Мама называла меня «милой». Но совсем не таким тоном. Мамин голос был наполнен любовью и теплотой. Господи, как же я по ней скучала. Я почувствовала, как на глаза наворачиваются слезы. Еще не хватало, чтобы ты расплакалась, презрительно усмехнулась Изабелла.

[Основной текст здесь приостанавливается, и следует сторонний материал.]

-- ==== Sys2Proof/Machine/Params.lean ====
section
/-! DEFINITION. The values of the parameters and of memory at reset (00_scope.md R6, 10_state.md R34). -/

namespace Sys2Proof.Machine

/-- The open parameters as reset has them. DESIGN CHOICE (log entry 2): 00_scope.md R6 leaves MASK_MODE and DIV_MODE
open; FIXED, FLOOR and the default OPCODE map are the values 95_test_vectors.md assumes unless a vector says otherwise. -/
def resetParams : Params := { maskMode := .fixed, divMode := .floor, opcodes := OpcodeMap.ls8 }

/-- SP_INIT: the value of x[7] at reset (00_scope.md R6, 10_state.md R34, D18). -/
def spInit : Int := 0

/-- MEM7_INIT: memory cell 7 at reset (00_scope.md R6, 10_state.md R34). -/
def mem7Init : Byte := 0xF4

/-- What a cell holds at reset, and so what an unlisted address reads as (10_state.md R34). -/
def resetByte (addr : Nat) : Byte := if addr = 7 then mem7Init else 0x00

end Sys2Proof.Machine
end

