-- ==== Sys2Proof/Machine/Core.lean ====
section
/-! DEFINITION. The machine as the host's interface takes it. -/

def Sys2Proof.core : Host.Core :=
  { State := Sys2Proof.Machine.State
    Fault := Sys2Proof.Machine.Fault
    Refusal := Sys2Proof.Machine.Refusal
    step := Sys2Proof.Machine.step
    reset := Sys2Proof.Machine.State.reset }
end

Она не понимала. Да и как такой человек мог меня понять? У нее было все. А у меня только воспоминания о том, как меня любила мама. Но и эти воспоминания стали чем-то далеким после того, как дядя, внезапно появившийся в моей жизни, приютил меня. Еще у меня осталась эта пара кед, к которым я так прикипела душой.
Изабелла задела меня, но я все равно никуда не уходила. Терпела ее жестокие насмешки, чтобы она не увидела, как я убегаю в слезах.
На фотоаппарате Кеннеди снова сработала вспышка.
Фотографируешь меня для своего проекта? спросила Изабелла. Надо же!
Нет. В моем проекте не будет фото таких мерзких людей, ответила Кеннеди. Я просто хочу запечатлеть, какая же ты невыносимая!
Изабелла только закатила глаза.
Пойдем, сказала Кеннеди и дернула меня за руку.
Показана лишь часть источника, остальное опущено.